But now suppose there are multiple response variables (p > 1) and covariates (k > 0). There are so many more things that can go wrong.
Residual errors of model fits may not be normal, so you have to transform some
of the response variables; a subset of the covariates might be highly
correlated so that using a principle component score in their stead may lead to
a more elegant and simpler model; there may be a clustering effect where
response variables are better understood by combining some of them; there may
be important non-linearity in the relationships that cannot be dealt with in
the ANCOVA model, and so on. Each one of these potentially requires the
registration of another experiment, since
such circumstances could not have been foreseen and were not included in the
registered experiment.
The distinction is rightly made between ‘exploratory’
and ‘confirmatory’ experiments. In practice experiments are a mixture of these
- what started out as ‘confirmatory’ can quickly become ‘exploratory’ in the light
of data. Perhaps only in physics there are such clear cut ‘experiments’, for
example, to confirm the predictions of the theory of relatively by observing
light bending during eclipses. Once we deal with data in behavioural,
psychological or medical sciences things are just messy, and the attempt to try
to force these into the mould of physics is damaging.
Research is not carried out in a vacuum: there
are strong economic and personal pressures on researchers - not least of which
for some is the issue of ‘tenure’. At the most base level tenure may depend on
how many and how often P < 0.05 can be found. Faced with life-changing
pressures researchers may choose to run their experiment, then ‘fish’ for some
result, and then register it, reporting it only some months after the actual experiment
was done.
Registration is going to solve nothing at
all. It encourages an input-output type of research and analysis. Register the
design, do the experiment, run the results through SPSS, publish the paper (if
there is a P < 0.05). In fact too many papers follow this formula -
evidenced by the fact that the results section starts with F-tests and t-tests without even presenting
first in a straightforward way in tables and graphs what the data shows. This
further illustrates the fact that apart from the initial idea that led to the
experiment, there is no intervention of thought in the rest of the process -
presenting data in a useful way and discussing it before ever presenting a ‘test’
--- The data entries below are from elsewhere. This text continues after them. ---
theorem witness_ClientsMeasureTheirMaster_5 :
    ∃ (s : State) (dt : Nat) (n : Fin 40) (j : Job) (i : Fin 2) (m : PtpMsg),
      ((s.core.ms[n]).front = some (j, .cells 0)) ∧
      (j.kind = .clientRx) ∧
      (j.k = 0) ∧
      (j.client = i) ∧
      (j.req.ptp = some m) ∧
      ((s.cli[i]).best = some j.grant) :=
  ⟨(fr (wc 1 {best := some 9, dj := [5,8], mpd := 4}) (jq {tsSec := 1000} 0)), 5, 9, (jq {tsSec := 1000} 0), 1, {tsSec := 1000}, by decide +kernel⟩

def j8 := jr 8 9 {tsSec := 1000, seqId := 7}

theorem witness_ClientsMeasureTheirMaster_6 :
    ∃ (s : State) (dt : Nat) (n : Fin 40) (j : Job) (i : Fin 2) (m : PtpMsg) (t2 : Units) (corr : Int) (d : Bool),
      ((s.core.ms[n]).front = some (j, .cells 0)) ∧
      (j.kind = .clientRx) ∧
      (j.k = 8) ∧
      (j.client = i) ∧
      (j.req.ptp = some m) ∧
      ((s.cli[i]).best = some j.grant) ∧
      ((s.cli[i]).waiting = some (m.seqId, t2, corr, d, s.tb.stepCount)) ∧
      ((s.cli[i]).dj ≠ [] ∨ (s.cli[i]).frozen = true) :=
  ⟨(fr (wc 1 {best := some 9, dj := [5,8], waiting := some (7, 5, 6, false, w0.tb.stepCount)}) j8), 5, 9, j8, 1, {tsSec := 1000, seqId := 7}, 5, 6, false, by decide +kernel, by decide +kernel, by decide +kernel, by decide +kernel, by decide +kernel, by decide +kernel, by decide +kernel, (Or.inl (by decide +kernel))⟩

def wd : State := (wc 1 {best := some 9, dj := [5,8], mpd := 6, lastSync := some (5,7), dreqs := [{seqId := 7, t3 := some 44, stepEpoch := w0.tb.stepCount}, {seqId := 8}]})

def m9 : PtpMsg := {tsSec := 1000, seqId := 7, reqClockId := wd.cfg.b0D.ptp.clockId, reqPort := 4}

theorem witness_ClientsMeasureTheirMaster_8 :
    ∃ (s : State) (dt : Nat) (n : Fin 40) (j : Job) (i : Fin 2) (m : PtpMsg) (t1 t2 t3 d : Units) (l : List SentDreq),
      ((s.core.ms[n]).front = some (j, .cells 0)) ∧
      (j.kind = .clientRx) ∧
      (j.k = 9) ∧
      (j.client = i) ∧
      (j.req.ptp = some m) ∧
      ((s.cli[i]).best = some j.grant) ∧
      (m.reqClockId = s.cfg.b0D.ptp.clockId) ∧
      (m.reqPort = (cliPort s i).val + 1) ∧
      ((s.cli[i]).lastSync = some (t1, t2)) ∧
      ((s.cli[i]).dreqs = { seqId := m.seqId, t3 := some t3, stepEpoch := s.tb.stepCount } :: l) ∧
      (d = ((t2 - t1) + (msgTime m (-m.correction) - t3)) / 2) :=
  ⟨(fr wd (jr 9 9 m9)), 5, 9, (jr 9 9 m9), 1, m9, 5, 7, 44, (((7 - 5) + (msgTime m9 (-m9.correction) - 44)) / 2), [{seqId := 8}], by decide +kernel⟩

theorem witness_ClientsNegotiateAndLoseTheirMaster_1 :
    ∃ (s : State) (dt : Nat) (i : Fin 2) (b : Nat),
      (serving s = true) ∧
      ((cliCfg s i).cEn = true) ∧
      ((s.cli[i]).best = some b) :=
  ⟨wd, 5, 1, 9, by decide +kernel⟩

def wg (g : ClientGrant) : State := (wc 2 {best := some 9, grants := [g]})

theorem witness_ClientsNegotiateAndLoseTheirMaster_2 :
    ∃ (s : State) (dt : Nat) (i : Fin 2),
      ((s.cli[i]).best = none ∨ (cliCfg s i).cEn = false ∨ serving s = false) :=
  ⟨(wc 2), 5, 1, (Or.inl (by decide +kernel))⟩

def mc (a b : Nat) : PtpMsg := {tlvs := [{tlvType := 5, messageType := a, duration := b, logInterval := 0}]}

def mc3 : PtpMsg := {tlvs := [{tlvType := 5, messageType := 0, duration := 100, logInterval := 3}]}

theorem witness_ClientsNegotiateAndLoseTheirMaster_3 :
    ∃ (s : State) (dt : Nat) (n : Fin 40) (j : Job) (i : Fin 2) (m : PtpMsg) (l d : Nat),
      ((s.core.ms[n]).front = some (j, .cells 0)) ∧
      (j.kind = .clientRx) ∧
      (j.k = 0xC) ∧
      (j.client = i) ∧
      (j.req.ptp = some m) ∧
      ((s.cli[i]).best = some j.grant) ∧
      (m.tlvs = [{ tlvType := 5, messageType := 0, logInterval := l, duration := d + 1 }]) :=
  ⟨(fr (wg {master := 9, messageType := 0}) (jr 0xC 9 mc3)), 5, 9, (jr 0xC 9 mc3), 1, mc3, 3, 99, by decide +kernel⟩

def wgs : State := (wc 2 {best := some 9, grants := [{master := 9, messageType := 0, duration := some 1}, {master := 8, messageType := 9, duration := some 1}, {master := 9, messageType := 11, duration := some 1}, {master := 9, messageType := 9, asked := some 5, duration := some 1}]})

theorem witness_ClientsNegotiateAndLoseTheirMaster_4 :
    ∃ (s : State) (dt : Nat) (i : Fin 2),
      (serving s = true) :=
  ⟨wgs, (11*clkPerSec), 1, by decide +kernel⟩

theorem witness_ClientsNegotiateAndLoseTheirMaster_5 :
    ∃ (s : State) (dt : Nat) (i : Fin 2),
      (serving s = true) :=
  ⟨wgs, (11*clkPerSec), 1, by decide +kernel⟩

theorem witness_ClientsNegotiateAndLoseTheirMaster_6 :
    ∃ (s : State) (dt : Nat) (n : Fin 40) (j : Job) (i : Fin 2) (m : PtpMsg) (g : ClientGrant) (d : Nat),
      ((s.core.ms[n]).front = some (j, .cells 0)) ∧
      (j.kind = .clientRx) ∧
      (j.k = 0xC) ∧
      (j.client = i) ∧
      (j.req.ptp = some m) ∧
      ((s.cli[i]).grants = [g]) ∧
      (g.master = j.grant) ∧
      (g.messageType ≠ 0) ∧
      (m.tlvs = [{ tlvType := 5, messageType := g.messageType, duration := d }]) :=
  ⟨(fr (wg {master := 9, messageType := 11}) (jr 0xC 9 (mc 11 100))), 5, 9, (jr 0xC 9 (mc 11 100)), 1, (mc 11 100), {master := 9, messageType := 11}, 100, by decide +kernel⟩

theorem witness_ClientsNegotiateAndLoseTheirMaster_7 :
    ∃ (s : State) (dt : Nat) (i : Fin 2) (g : ClientGrant),
      (serving s = true) ∧
      ((s.cli[i]).grants = [g]) ∧
      (renewalDue (begin dt s).clk g = true) :=
  ⟨(wg {master := 9, messageType := 11, duration := some 1}), clkPerSec, 1, {master := 9, messageType := 11, duration := some 1}, by decide +kernel⟩
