-- ==== Sys2Proof/Decode.lean ====
section
/-! DEFINITION. Decoding and encoding (30_encoding.md R71 to R80). Decoding is total over all 2^24 words (R77) and
rejects by name. There are no bytes and no byte order (R52): a word is presented whole (log entry 10). -/

namespace Sys2Proof

/-- The reasons of R77 and R233. -/
inductive ReservedReason where
  /-- OP 0xA to 0xF -/
  | reservedOpcode
  /-- a must-be-zero payload bit is set -/
  | nonzeroReservedField
deriving DecidableEq, Repr

/-- Bits 23:20 of an operation word (R71). -/
def opField (w : OpWord) : BitVec 4 := w.extractLsb' 20 4

/-- Bits 19:0 of an operation word (R71). -/
def payload (w : OpWord) : BitVec 20 := w.extractLsb' 0 20

/-- Format Z (R73): the operation has no operand, and the payload must be 0. -/
def decodeZ (p : BitVec 20) (i : Instr) : Except ReservedReason Instr :=
  if p = 0#20 then .ok i else .error .nonzeroReservedField

/-- Format S (R72, R24). -/
def decodeS (p : BitVec 20) : Instr :=
  .set (p.extractLsb' 18 2) (p.extractLsb' 14 4) (p.extractLsb' 11 3) (p.extractLsb' 7 4)
    (p.extractLsb' 4 3) (p.extractLsb' 0 4)

/-- Format B (R74): bits 19:5 of the payload must be 0. -/
def decodeB (p : BitVec 20) : Except ReservedReason Instr :=
  if p.extractLsb' 5 15 = 0#15 then .ok (.step (p.extractLsb' 0 5)) else .error .nonzeroReservedField

/-- `decode_op` of R77. A word of OP 0xA to 0xF decodes to the operation of its "(reserved)" row, whose meaning is
the refusal RESERVED_OPCODE; a word that matches no row is rejected here, as NONZERO_RESERVED_FIELD (log entry 15). -/
def decodeOp (w : OpWord) : Except ReservedReason Instr :=
  match (opField w).toNat with
  | 0x0 => .ok (decodeS (payload w))
  | 0x1 => decodeZ (payload w) .toggleFormat
  | 0x2 => decodeZ (payload w) .incMinute
  | 0x3 => decodeZ (payload w) .decMinute
  | 0x4 => decodeZ (payload w) .incHour
  | 0x5 => decodeZ (payload w) .decHour
  | 0x6 => decodeZ (payload w) .advanceSecond
  | 0x7 => decodeZ (payload w) .refresh
  | 0x8 => decodeZ (payload w) .hourUpAction
  | 0x9 => decodeB (payload w)
  | 0xA => .ok (.reservedAB w)
  | 0xB => .ok (.reservedAB w)
  | _ => .ok (.reservedCF w)

/-- What the core reads from a presented item. A digit is the decoder's input, and all 16 values are legal (R75). -/
def decode : Issue → Except ReservedReason Instr
  | .opWord w => decodeOp w
  | .digit d => .ok (.segdec d)

/-- Format Z word of an opcode (R73). -/
def encodeZ (op : BitVec 4) : OpWord := op ++ 0#20

/-- The presented item that stands for an operation, from the tables of R72 to R76. -/
def encode : Instr → Issue
  | .set ht hu mt mu st su => .opWord (0x0#4 ++ ht ++ hu ++ mt ++ mu ++ st ++ su)
  | .toggleFormat => .opWord (encodeZ 0x1#4)
  | .incMinute => .opWord (encodeZ 0x2#4)
  | .decMinute => .opWord (encodeZ 0x3#4)
  | .incHour => .opWord (encodeZ 0x4#4)
  | .decHour => .opWord (encodeZ 0x5#4)
  | .advanceSecond => .opWord (encodeZ 0x6#4)
  | .refresh => .opWord (encodeZ 0x7#4)
  | .hourUpAction => .opWord (encodeZ 0x8#4)
  | .step btn => .opWord (0x9#4 ++ 0#15 ++ btn)
  | .segdec d => .digit d
  | .reservedAB w => .opWord w
  | .reservedCF w => .opWord w

/-- A row of the opcode map with 24-bit match and mask (R76). -/
structure OpRow where
  pattern : OpWord
  mask : OpWord
deriving DecidableEq, Repr

/-- The word lies in the row: its masked bits are the row's pattern (R76). -/
def OpRow.holds (r : OpRow) (w : OpWord) : Bool := w &&& r.mask == r.pattern

/-- The 24-bit rows of the opcode map, in the order of R76 and of opcode_table.json. -/
def opRows : List OpRow :=
  [⟨0x000000#24, 0xF00000#24⟩, ⟨0x100000#24, 0xFFFFFF#24⟩, ⟨0x200000#24, 0xFFFFFF#24⟩,
   ⟨0x300000#24, 0xFFFFFF#24⟩, ⟨0x400000#24, 0xFFFFFF#24⟩, ⟨0x500000#24, 0xFFFFFF#24⟩,
   ⟨0x600000#24, 0xFFFFFF#24⟩, ⟨0x700000#24, 0xFFFFFF#24⟩, ⟨0x800000#24, 0xFFFFFF#24⟩,
   ⟨0x900000#24, 0xFFFFE0#24⟩, ⟨0xA00000#24, 0xE00000#24⟩, ⟨0xC00000#24, 0xC00000#24⟩]

/-- The row of an operation that has an operation word; SEGDEC has none (R76). -/
def rowOf : Instr → Option OpRow
  | .set _ _ _ _ _ _ => some ⟨0x000000#24, 0xF00000#24⟩
  | .toggleFormat => some ⟨0x100000#24, 0xFFFFFF#24⟩
  | .incMinute => some ⟨0x200000#24, 0xFFFFFF#24⟩
  | .decMinute => some ⟨0x300000#24, 0xFFFFFF#24⟩
  | .incHour => some ⟨0x400000#24, 0xFFFFFF#24⟩
  | .decHour => some ⟨0x500000#24, 0xFFFFFF#24⟩
  | .advanceSecond => some ⟨0x600000#24, 0xFFFFFF#24⟩
  | .refresh => some ⟨0x700000#24, 0xFFFFFF#24⟩
  | .hourUpAction => some ⟨0x800000#24, 0xFFFFFF#24⟩
  | .step _ => some ⟨0x900000#24, 0xFFFFE0#24⟩
  | .reservedAB _ => some ⟨0xA00000#24, 0xE00000#24⟩
  | .reservedCF _ => some ⟨0xC00000#24, 0xC00000#24⟩
  | .segdec _ => none

/-- The presented item whose bits, numbered as opcode_table.json numbers them, are `w`. A row of at most 8 bits is
format C, the 4-bit decoder input; every other row is an operation word of 24 bits (log entry 10). -/
def issueOf (nbits w : Nat) : Option Issue :=
  if nbits ≤ 8 then
    if w < 16 then some (.digit (BitVec.ofNat 4 w)) else none
  else if w < 16777216 then some (.opWord (BitVec.ofNat 24 w)) else none

/-- The operation the decoder reads from the bits of a table row, or none where it rejects them. -/
def decodeTableWord (nbits w : Nat) : Option Instr :=
  match issueOf nbits w with
  | none => none
  | some x =>
    match decode x with
    | .ok i => some i
    | .error _ => none

end Sys2Proof
end

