-- ==== Sys2Proof/Machine/Display.lean ====
section
/-! DEFINITION. multiplexed_display_driver and tick_accumulator_to_second_advance (43_display_multiplexer.md R160 to
R170): REFRESH, in the six steps of R161. -/

namespace Sys2Proof.Machine

variable {W : Nat}

/-- Step 1 of R161: every segment and digit-select line off. Not visible after the operation (R165, D27). -/
def clearOutputs (r : Regs W) : Regs W := { r with SEG := 0, DSEL := 0 }

/-- Steps 2 and 3 of R161: read the digit of the slot at the cursor, enable its line, drive its pattern. -/
def driveSlot (p : Params) (r : Regs W) : Regs W :=
  { r with DSEL := onehot6 r.CUR, SEG := segmentPattern p (r.slotDigit r.CUR) }

/-- Step 4 of R161: advance the cursor. -/
def advanceCursor (r : Regs W) : Regs W := { r with CUR := next6 r.CUR }

/-- Steps 1 to 5 of R161: show one slot, advance the cursor, settle. -/
def showSlot (p : Params) (r : Regs W) : Regs W := delay p.delayRefreshMs (advanceCursor (driveSlot p (clearOutputs r)))

/-- Step 6 of R161, the tick accumulator (R166): the N-th count advances one second and restarts the count. -/
def countTick (p : Params) (r : Regs W) : Regs W :=
  if r.TICK.toNat + 1 = p.ticksPerSecond then { advanceSecond r with TICK := 0 } else { r with TICK := r.TICK + 1 }

/-- REFRESH's effect (R161): the slot is read before the tick (R167). -/
def refresh (p : Params) (r : Regs W) : Regs W := countTick p (showSlot p r)

/-- REFRESH (R161). -/
def execRefresh (s : State) : Out := guarded .refresh s refresh

end Sys2Proof.Machine
end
requires thought. In this process discovery
is out the window, because this occurs when you get results that are not those
that were predicted by the experiment. At best discovery becomes extremely
expensive - since the ‘discovery’ could only be followed through by the
registration of another experiment that would specifically address this.
9 Comments:
To summarize, your argument is "It's hard to do reproducible science and it sometimes requires more experiments, so let's instead continue to do non-reproducible science." The distinction between exploratory and confirmatory analyses was so very clear in your own example; you then dismissed it by just claiming that it's not always clear cut? Of course it's not always clear cut but the whole point is that we should try whatever it takes to move away from non-reproducible to reproducible science. What do you propose to achieve that?
This argument is not about reproducible science. It is saying that "registration" is an incorrect and dangerous way to try to get good science. I specifically refer to registration of analyses (there's nothing wrong with registration of experimental designs). Registration of analyses is completely unrealistic, because real data is rarely the neat stuff you read in text books. It has outliers (when to 'remove' them and when not), it has missing values, it doesn't follow standard distributions, no amount of 'transformation' of the variables gets you to a mathematically neat distribution etc.. So the analysis is rarely the straightforward "Do an ANOVA" following a textbook formula.
So this case is nothing to do with reproducible science. My argument is against bureaucratic sham solutions to problems, and registration is at best a bureaucratic approach that will solve nothing, and may put people off science altogether.
Rather at the end of the day what is wanted is better education in statistical methods, so that people understand what's going on, and stop resorting to input-output methods reliant on computer programs that give an "answer" (P < 0.05).
Great post. I agree in many ways. I also think that many of the prereg crowd are researchers that are interested in psychological phenomena that are more easily researched within a prereg framework, and possibly make the mistake of assuming that what works for them works for everyone. E.g. conducting research within clinical contexts (which rely upon relationships with service providers, not to mention the many recruitment and engagement issues that frequently arise), makes prereg unsuitable in certain contexts. Overall, some of these prereg adherents are presenting as increasingly dogmatic and ideological in their outlook, which helps no one IMO.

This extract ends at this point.